▶ Aim of the task: When you reach the records below, output each one exactly.

***

-- ==== Sys2Proof/Machine/Registers.lean ====
section
/-! DEFINITION. The control and status registers, as the register tables of spec/ give them: address, access code, reset
value and the rule for a written value (R3-R7, R463). -/

namespace Sys2Proof.Machine

/-- Access codes (Table 0-2). `mb` is a mailbox index, whose access depends on the mailbox (Table 18-9). -/
inductive Acc where
  | rw | ro | wo | w1c | rc | mb
  deriving DecidableEq, Repr

/-- What a written value is taken as (R463); `lowIgnored n`: the low n bits of an address are ignored; `oneOf l`: a value
outside l is 0. -/
inductive Treat where
  | plain | zeroAs (n : Nat) | clamp (lo hi : Nat) | threeAsTwo | pairsThreeAsTwo | lowIgnored (n : Nat) | oneOf (l : List Nat)
  deriving DecidableEq, Repr

/-- One row of a register table. -/
structure RegField where
  hi : Nat
  lo : Nat
  acc : Acc
  reset : Nat
  treat : Treat
  deriving DecidableEq, Repr

/-- One register or array of registers: first address, (count, stride) of each index, fields. -/
structure RegDef where
  base : Nat
  dims : List (Nat × Nat)
  fields : List RegField
  deriving DecidableEq, Repr

/-- A field of one register: its address and bits. -/
structure Fd where
  addr : Nat
  hi : Nat
  lo : Nat
  deriving DecidableEq, Repr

***

▶ Exercise answer:
-- ==== Sys2Proof/Machine/Registers.lean ====
section
/-! DEFINITION. The control and status registers, as the register tables of spec/ give them: address, access code, reset
value and the rule for a written value (R3-R7, R463). -/

namespace Sys2Proof.Machine

/-- Access codes (Table 0-2). `mb` is a mailbox index, whose access depends on the mailbox (Table 18-9). -/
inductive Acc where
  | rw | ro | wo | w1c | rc | mb
  deriving DecidableEq, Repr

/-- What a written value is taken as (R463); `lowIgnored n`: the low n bits of an address are ignored; `oneOf l`: a value
outside l is 0. -/
inductive Treat where
  | plain | zeroAs (n : Nat) | clamp (lo hi : Nat) | threeAsTwo | pairsThreeAsTwo | lowIgnored (n : Nat) | oneOf (l : List Nat)
  deriving DecidableEq, Repr

/-- One row of a register table. -/
structure RegField where
  hi : Nat
  lo : Nat
  acc : Acc
  reset : Nat
  treat : Treat
  deriving DecidableEq, Repr

/-- One register or array of registers: first address, (count, stride) of each index, fields. -/
structure RegDef where
  base : Nat
  dims : List (Nat × Nat)
  fields : List RegField
  deriving DecidableEq, Repr

/-- A field of one register: its address and bits. -/
structure Fd where
  addr : Nat
  hi : Nat
  lo : Nat
  deriving DecidableEq, Repr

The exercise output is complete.